Sōmasha started in 1995 releasing mostly horse related books, it only started to publish manga in June 1996 with Kimiko Morooka's BL manga When Love Plays so Cruely (愛が残酷に奏でるとき, Ai ga Zankoku ni Kanaderu Toki). In October 1996 the horror manga label Black Bunko was launched, these were pocket sized volumes collecting stories by popular authors.

In 1997 their first magazine, All Kaidan (オール怪談, Ōru Kaidan), was launched, it was a shōjo horror magazine featuring works by both experienced and new authors. In 1998, the company published 3 manga volumes in the Kaiki Book (怪奇ブック) label, posterior horror manga releases would be labeled as just Sōmasha Comics.
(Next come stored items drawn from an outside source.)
-- ==== Sys2Proof/Machine/Debug.lean ====
section
/-!
DEFINITION. Margin rings, marks and counters (19_debug_profiling.md, R532 to R538).
-/
namespace Sys2Proof.Machine

/-! ## Rings (R533 to R535) -/

/-- DBG_RING_STAT.FROZEN (R536): the ring does not record. -/
def Ring.stopped (r : Ring) : Bool := r.freeze || r.frozen

/-- A ring takes an event (R533 to R535): a record, or, while it does not record, a drop. -/
def Ring.take (r : Ring) (e : RingEvt) : Ring :=
  if r.stopped then { r with dropped := if r.dropped = 0xFFFF#16 then r.dropped else r.dropped + 1, gap := true }
  else
    let info : W16 := BitVec.ofNat 16 ((if e.ctx.isSome then 2 ^ 15 else 0) + (if r.gap then 2 ^ 14 else 0) +
      ((e.ctx.map BitVec.toNat).getD 0))
    { r with recs := (⟨e.gtime, e.code, info, r.count.setWidth 32, e.arg0, e.arg1⟩ :: r.recs).take 256,
             count := r.count + 1, gap := false,
             frozen := r.autofrz && (e.code = 0x0103#16 || e.code = 0x0204#16) }

/-- The DEBUG domain is ON, so that rings record (R535). -/
def State.debugOn (s : State) : Bool := s.domState 85 = 0

/-- An event reaches the ring of its unit at once. -/
def State.record (s : State) (u code : Nat) (a0 a1 : W64) : State :=
  if hasRing u && s.debugOn then s.setRing u ((s.ring u).take ⟨s.gtime, BitVec.ofNat 16 code, none, a0, a1⟩) else s

/-- RING_EVENT (R534): the oldest event that waits for the debug network reaches its ring; while DEBUG is not ON
none is recorded. -/
def execRingEvent (u : W16) (s : State) : Res State :=
  let r := s.ring u.toNat
  match r.waiting with
  | [] => .next s
  | e :: rest =>
    let r := { r with waiting := rest }
    .next (s.setRing u.toNat (if s.debugOn then r.take e else r))

/-- The unit codes that have rings. -/
def ringUnits : List Nat :=
  (List.range 15).flatMap (fun t => (List.range (ringCount t)).map (unitCode t))

/-- Every ring is cleared and records RING_START (R535); FREEZE and AUTOFRZ are those given. -/
def State.ringStart (s : State) (keep : Bool) : State :=
  { s with rings := ringUnits.foldl (fun m u =>
      let r := sGet {} m u
      let fresh : Ring := { recs := [⟨s.gtime, 1, 0, 0, 0, 0⟩], waiting := r.waiting }
      sSet {} m u (if keep then { fresh with freeze := r.freeze, autofrz := r.autofrz } else fresh)) s.rings }

/-! ## Selection (R536, R538, R549) -/

/-- The access path of a writer: the debug network has its own copies. -/
def viaDebug : Source → Bool
  | .debug => true
  | _ => false

/-- Unit that DBG_RING_SEL of a path names. -/
def State.ringSel (s : State) (debug : Bool) : Nat :=
  if debug then s.dbgRingSel.toNat else s.fld 0x40000 15 0

/-- Unit that DBG_CNT_SEL of a path names. -/
def State.cntSel (s : State) (debug : Bool) : Nat :=
  if debug then s.dbgCntSel.toNat else s.fld 0x40100 15 0

/-- MARK (R536): a MARK event into the selected ring, through its unit's queue (R534). The debug network's 32-bit
writes cannot write DBG_MARK (R7). -/
def execMark (src : Source) (v : W64) (s : State) : Res State :=
  s.inOrder src (.write 0 0x40018 true v) fun s =>
  if src = .debug then .next (s.reject src 0x40018)
  else .next (s.gate src 0x40018 (fun s => s.emit (s.ringSel false) 2 none v (BitVec.ofNat 64 (sourceCode src))))

/-- A write of DBG_RING_CTL (R535, R536). -/
def State.ringCtl (s : State) (debug : Bool) (v : W32) : State :=
  let u := s.ringSel debug
  let r := s.ring u
  s.setRing u { r with freeze := bit v 0, autofrz := bit v 1, frozen := bit v 0 && r.frozen }

/-- FREEZE (R535, R536). -/
def execFreeze (src : Source) (v : W32) (s : State) : Res State :=
  s.inOrder src (.write 0 0x40010 false (v.setWidth 64)) fun s =>
    .next (s.gate src 0x40010 (fun s => s.ringCtl (viaDebug src) v))

/-! ## Counters (R538) -/

/-- A write of DBG_CNTn of the selected unit. -/
def State.countWrite (s : State) (debug : Bool) (n : Fin 16) (v : W64) : State :=
  let u := s.cntSel debug
  let c := s.cnt u
  s.setCnt u { c with count := c.count.set n v }

/-- COUNTER_WRITE (R538, R7): the debug network's 32-bit writes cannot write a count. -/
def execCounterWrite (src : Source) (n : Fin 16) (v : W64) (s : State) : Res State :=
  s.inOrder src (.write 0 (0x58100 + 8 * n.val) true v) fun s =>
  if src = .debug then .next (s.reject src (0x58100 + 8 * n.val))
  else .next (s.gate src (0x58100 + 8 * n.val) (fun s => s.countWrite false n v))

/-- Counter events of a unit type: the last code's low byte (R538). -/
def lastEvent : Nat → Nat
  | 0x01 => 0x12 | 0x02 => 4 | 0x03 => 4 | 0x04 => 3 | 0x05 => 7 | 0x06 => 4 | 0x07 => 4 | 0x08 => 4
  | 0x09 => 5 | 0x0A => 4 | 0x0C => 3 | _ => 0

/-- Whether an EVENT code may be selected for a unit (R538). -/
def eventOk (u : Nat) (e : Nat) : Bool := e = 0 || (e / 256 = u / 256 && decide (e % 256 ≤ lastEvent (u / 256)))

/-- A write of DBG_CNTCFGn of the selected unit. -/
def State.countCfg (s : State) (src : Source) (n : Fin 16) (v : W32) : State :=
  let u := s.cntSel (viaDebug src)
  let c := s.cnt u
  if eventOk u (v.toNat % 65536) then
    s.setCnt u { c with event := c.event.set n (v.setWidth 16),
                        cfgVer := if c.event[n] = v.setWidth 16 then c.cfgVer else c.cfgVer + 1 }
  else s.reject src (0x58000 + 4 * n.val)

/-- Counts copied to the shadows, at a 10 µs boundary (R482, R538). -/
def Counters.copied (c : Counters) : Counters := { c with shadow := c.count }

/-- TELEMETRY_SHADOW_COPY (R482, R538): every unit copies its counts into its shadows. -/
def execTelemetryShadowCopy (s : State) : Res State :=
  let s := (s.counters.map (·.1)).foldl State.settleCounts s
  .next { s with counters := s.counters.filterMap (fun e =>
    if e.2.copied = ({} : Counters) then none else some (e.1, e.2.copied)) }

end Sys2Proof.Machine
end

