/-- a / b on values (R90); in FAST a division by zero sets no flag (R37, R51). The quotient is formed
with 200 bits below the dividend and a sticky bit, so that it rounds once and correctly. -/
def divVals (f : Fmt) (r : Rnd) (a b : FVal) : Nat × Flags :=
  match a, b with
  | .fin na ma ea, .fin nb mb eb =>
    if mb = 0 then
      if ma = 0 then invalidOp f
      else (f.infinity (na != nb), if r.strict && f.long then fDZ else 0)
    else
      let k := 200 + Nat.log2 mb
      let num := ma * 2 ^ k
      f.round r.mode (f.honours r.strict) r.sat (na != nb)
        (2 * (num / mb) + (if num % mb = 0 then 0 else 1)) (ea - eb - k - 1) r.r16
  | .inf _, .inf _ => invalidOp f
  | .inf na, .fin nb _ _ => (f.infinity (na != nb), 0)
  | .fin na _ _, .inf nb => (f.zero (na != nb), 0)
  | _, _ => nanFrom f r.strict [a, b]

/-- √a on a value (R90): √−0 is −0, and the root of any other negative value is invalid. -/
def sqrtVal (f : Fmt) (r : Rnd) (a : FVal) : Nat × Flags :=
  match a with
  | .nan .. => nanFrom f r.strict [a]
  | .inf neg => if neg then invalidOp f else (f.infinity false, 0)
  | .fin neg m e =>
    if m = 0 then (f.zero neg, 0)
    else if neg then invalidOp f
    else
      let odd : Nat := (e % 2).toNat
      let m' := m * 2 ^ (200 + odd)
      let e' : Int := (e - odd - 200) / 2
      let root := Nat.sqrt m'
      f.round r.mode (f.honours r.strict) r.sat false
        (2 * root + (if root * root = m' then 0 else 1)) (e' - 1) r.r16

/-- The order of two values, none when one is a NaN. -/
def cmpVals (a b : FVal) : Option Ordering :=
  match a, b with
  | .fin na ma ea, .fin nb mb eb =>
    let d := (exactSum na ma ea (!nb) mb eb).1
    some (if d < 0 then .lt else if d = 0 then .eq else .gt)
  | .inf na, .inf nb => some (if na = nb then .eq else if na then .lt else .gt)
  | .inf na, .fin .. => some (if na then .lt else .gt)
  | .fin .., .inf nb => some (if nb then .gt else .lt)
  | _, _ => none

/-- The sign of a value. -/
def FVal.isNeg : FVal → Bool
  | .nan n _ _ => n
  | .inf n => n
  | .fin n _ _ => n

/-- The code of a value that the format holds exactly. -/
def Fmt.encode (f : Fmt) (v : FVal) : Nat :=
  match v with
  | .nan .. => f.qnan
  | .inf neg => f.infinity neg
  | .fin neg m e => (f.round .rtz true false neg m e 0).1

/-- minimumNumber and maximumNumber (R90): a NaN loses to a number, two NaNs give the canonical quiet
NaN, −0 is below +0, and INV is set for a signalling NaN. -/
def minMaxVals (f : Fmt) (wantMax : Bool) (a b : FVal) : Nat × Flags :=
  let fl : Flags := if a.isSnan || b.isSnan then fINV else 0
  if a.isNan && b.isNan then (f.qnan, fl)
  else if a.isNan then (f.encode b, fl)
  else if b.isNan then (f.encode a, fl)
  else
    let aLess : Bool := match cmpVals a b with
      | some .lt => true
      | some .eq => a.isNeg && !b.isNeg
      | _ => false
    (f.encode (if aLess = wantMax then b else a), fl)

/-- The class mask of R90, on the encoding. -/
def Fmt.classMask (f : Fmt) (x : Nat) : Nat :=
  match f.decode false x with
  | .nan _ s _ => if s then 2 else 1
  | .inf neg => if neg then 512 else 4
  | .fin neg m _ =>
    if m = 0 then (if neg then 64 else 32)
    else if m < 2 ^ f.fbits then (if neg then 128 else 16)
    else (if neg then 256 else 8)

/-- Narrow or widen a value to a float format (R48, R49, R50). A signalling NaN sets INV in a conversion that is exact by
type too (R51 against R48; log entry 174). -/
def toFloat (f : Fmt) (r : Rnd) (v : FVal) : Nat × Flags :=
  match v with
  | .nan neg s p =>
    (if f.ieee && r.strict && f.long then f.nanOf neg p else f.qnan, if s then fINV else 0)
  | .inf neg =>
    if r.sat then (f.maxFin neg, 0)
    else (f.infinity neg, if f.ieee then 0 else fINV)
  | .fin neg m e => f.round r.mode (f.honours r.strict) r.sat neg m e r.r16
In 1999 a new label was made called Young Success, publishing manga biographies of popular musicians, idols and bands at the time. In 2000 the magazine All Kaidan was discontinued and was replaced with Super Horror, which mostly featured artists who worked in the previous magazine. Super Horror was discontinued after the 4th issue.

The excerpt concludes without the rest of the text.